[[ Data extracts open ]]

/-- FRAGMENT_REPLAY: a READY fragment's group begins its replay, where the core can pay (R443). -/
def execFragmentReplay (core entry : Nat) (s : State) : Host.Outcome State Fault Refusal :=
  if 64 ≤ core then .fault .noAgent
  else if s.issue.isSome then .next s
  else
    match Table.find entry (State.core s core).frags with
    | none => .next s
    | some f =>
      match State.home s f.band with
      | none => .next s
      | some (b, t, g) =>
        if bandStill s b t g || budgetSpent t then .next s
        else
          match lookFrag s f.band entry f b with
          | none => .next s
          | some c =>
            if c.price ≤ (State.core s core).bucket then
              .next (startGroups f.band 0 false b (readyLanes s f.band) (some c) none (chargeCore core c.price s))
            else .next s

/-! ## The choice of band (R402) -/

/-- The order of C: YF = 0 first, then AGE at 64 or above, then the lowest SEQ. -/
def Choice.before (a b : Choice) : Bool :=
  if a.band.yf != b.band.yf then !a.band.yf
  else if decide (64 ≤ a.band.age) != decide (64 ≤ b.band.age) then decide (64 ≤ a.band.age)
  else decide (a.band.seq < b.band.seq)

def firstChoice (f : Choice → Choice → Bool) (cs : List Choice) : Option Choice :=
  cs.foldl (fun m c => match m with
    | none => some c
    | some d => if f c d then some c else m) none

/-- The band chosen, and whether its price is borrowed from the die (R402). -/
def selectBand (bucket : Nat) (cs : List Choice) : Option (Choice × Bool) :=
  let forced := cs.filter fun c => decide (496 ≤ c.band.flr)
  match firstChoice (fun a b => decide (a.band.seq < b.band.seq)) forced with
  | some c => some (c, !decide (Choice.cost c ≤ bucket))
  | none => (firstChoice Choice.before (cs.filter fun c => decide (Choice.cost c ≤ bucket))).map fun c => (c, false)

/-- AGE, FLR and YF after the choice (R401, R402; log 21). -/
def ageBand (chosen : Bool) (b : Band) : Band :=
  if chosen then { b with age := 0, flr := 0, yf := false }
  else { b with age := Nat.min 255 (b.age + 1), flr := Nat.min 511 (b.flr + 1), yf := false }

/-- The groups of a band that do not issue ask for what they wait for. -/
def askBand (key : Nat) (s : State) : State :=
  match State.home s key with
  | none => s
  | some (b, t, g) =>
    if bandStill s b t g then s
    else
      let s1 := (groupsWhere Lane.eligible b).foldl (fun s p => askGroup key b g p.1 p.2 s) s
      (State.core s1 (key / 64)).frags.foldl (fun s e => if e.2.band == key then askFrag key e.1 e.2 s else s) s1

/-- How groups are held: for late lanes (R445), and by the arrival part of a BAR, which counts in every cycle until the next
look (R376). -/
def noteHolds (s : State) (key : Nat) : State :=
  match State.home s key with
  | none => s
  | some (b, t, g) =>
    if bandStill s b t g then s
    else
      let ks := (groupsWhere Lane.eligible b).map fun p => lookGroup s key b g p.1 p.2
      let pend := ks.flatMap fun k => k.pending
      let bar := ks.flatMap fun k => k.barred
      State.modBand s key fun b => Band.modLanes b (List.range b.width) fun l y =>
        if y.run == .running then
          { y with stalled := if pend.elem l then y.stalled + 1 else 0, barred := bar.elem l }
        else y

/-- The groups of a band that are due to be split (R445). -/
def splitsDue (s : State) (key : Nat) (b : Band) : List Due :=
  (groupsWhere (fun y => Lane.eligible y && y.entry == .inside) b).filterMap fun p =>
    (lateGroup s key p.1 p.2).map fun _ => .lateSplit key (maskOf p.2)

/-- The bands of a quarter, by key. -/
def quarterBands (s : State) (core quarter : Nat) : List Nat :=
  (s.bands.filter fun e => e.1 / 16 == core * 4 + quarter).map Prod.fst

/-- A band whose slot an earlier instruction still takes: one pass fewer (R28, R402). -/
def passBusy (key : Nat) (s : State) : State := State.modBand s key fun b => { b with busy := b.busy - 1 }

/-- Pay for the choice and start it. -/
def startChoice (core : Nat) (upset : Dword) (c : Choice) (borrow : Bool) (s : State) : State :=
  let s1 := if c.timer then fireTimer c.key c.p s
    else if borrow then chargeDie (core / 16) c.p.price s else chargeCore core c.p.price s
  let q := match c.q with
    | none => none
    | some q => if q.price ≤ (State.core s1 core).bucket then some q else none
  let s2 := match q with
    | some q => chargeCore core q.price s1
    | none => s1
  let p := if c.timer then none else some c.p
  let s3 := if (p.toList ++ q.toList).all fun d => d.fetch then s2
    else State.modBand s2 c.key fun b => { b with busy := passesOf b.width (State.passCount s core) b.shadow - 1 }
  startGroups c.key upset borrow c.band (readyLanes s c.key) p q s3

/-- The level %tokq reads is taken when step 4 of the cycle begins, with quarter 0 (R403, R485). -/
def takeLevel (core quarter : Nat) (s : State) : State :=
  if quarter = 0 then State.modCore s core fun c => { c with tokq := c.bucket } else s

/-- BAND_SELECT: one cycle of a quarter: lanes enter clauses, a band is chosen that can pay, its groups issue next
(R31, R33, R347 to R352, R402). The lanes that `upset` names compute unequal copies in shadow mode (R369). -/
def execBandSelect (core quarter : Nat) (upset : Dword) (s : State) : Host.Outcome State Fault Refusal :=
  if 64 ≤ core ∨ 4 ≤ quarter then .fault .noAgent
  else if s.issue.isSome then .next s
  else
    let ks := quarterBands s core quarter
    let held := ks.filter fun k => match Table.find k s.bands with
      | some b => decide (0 < b.busy)
      | none => false
    let s1 := held.foldl (fun s k => passBusy k s) (takeLevel core quarter s)
    let free := ks.filter fun k => !held.elem k
    let s2 := free.foldl (fun s k => noteHolds (askBand k (enterBand k s)) k) (held.foldl noteHolds s1)
    let cs := free.filterMap fun k => match Table.find k s2.bands with
      | some b => choiceOf s2 k b
      | none => none
    let due := ks.flatMap fun k => match Table.find k s2.bands with
      | some b => splitsDue s2 k b
      | none => []
    let s3 : State := { s2 with agenda := due ++ s2.agenda }
    let sel := selectBand (State.core s3 core).bucket cs
    let s4 := cs.foldl (fun s c => State.modBand s c.key (ageBand (match sel with
      | some (d, _) => d.key == c.key
      | none => false))) s3
    match sel with
    | none => .next s4
    | some (c, borrow) => .next (startChoice core upset c borrow s4)

end Sys2Proof.Machine
end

[[ Data extracts closed ]]

Task details
Reproduce the lines of the records exactly, from the first one through the line that contains "(c, !decide (Choice.cost c ≤ bucket))".

Answer to the problem
/-- FRAGMENT_REPLAY: a READY fragment's group begins its replay, where the core can pay (R443). -/
def execFragmentReplay (core entry : Nat) (s : State) : Host.Outcome State Fault Refusal :=
  if 64 ≤ core then .fault .noAgent
  else if s.issue.isSome then .next s
  else
    match Table.find entry (State.core s core).frags with
    | none => .next s
    | some f =>
      match State.home s f.band with
      | none => .next s
      | some (b, t, g) =>
        if bandStill s b t g || budgetSpent t then .next s
        else
          match lookFrag s f.band entry f b with
          | none => .next s
          | some c =>
            if c.price ≤ (State.core s core).bucket then
              .next (startGroups f.band 0 false b (readyLanes s f.band) (some c) none (chargeCore core c.price s))
            else .next s

/-! ## The choice of band (R402) -/

/-- The order of C: YF = 0 first, then AGE at 64 or above, then the lowest SEQ. -/
def Choice.before (a b : Choice) : Bool :=
  if a.band.yf != b.band.yf then !a.band.yf
  else if decide (64 ≤ a.band.age) != decide (64 ≤ b.band.age) then decide (64 ≤ a.band.age)
  else decide (a.band.seq < b.band.seq)

def firstChoice (f : Choice → Choice → Bool) (cs : List Choice) : Option Choice :=
  cs.foldl (fun m c => match m with
    | none => some c
    | some d => if f c d then some c else m) none

/-- The band chosen, and whether its price is borrowed from the die (R402). -/
def selectBand (bucket : Nat) (cs : List Choice) : Option (Choice × Bool) :=
  let forced := cs.filter fun c => decide (496 ≤ c.band.flr)
  match firstChoice (fun a b => decide (a.band.seq < b.band.seq)) forced with
  | some c => some (c, !decide (Choice.cost c ≤ bucket))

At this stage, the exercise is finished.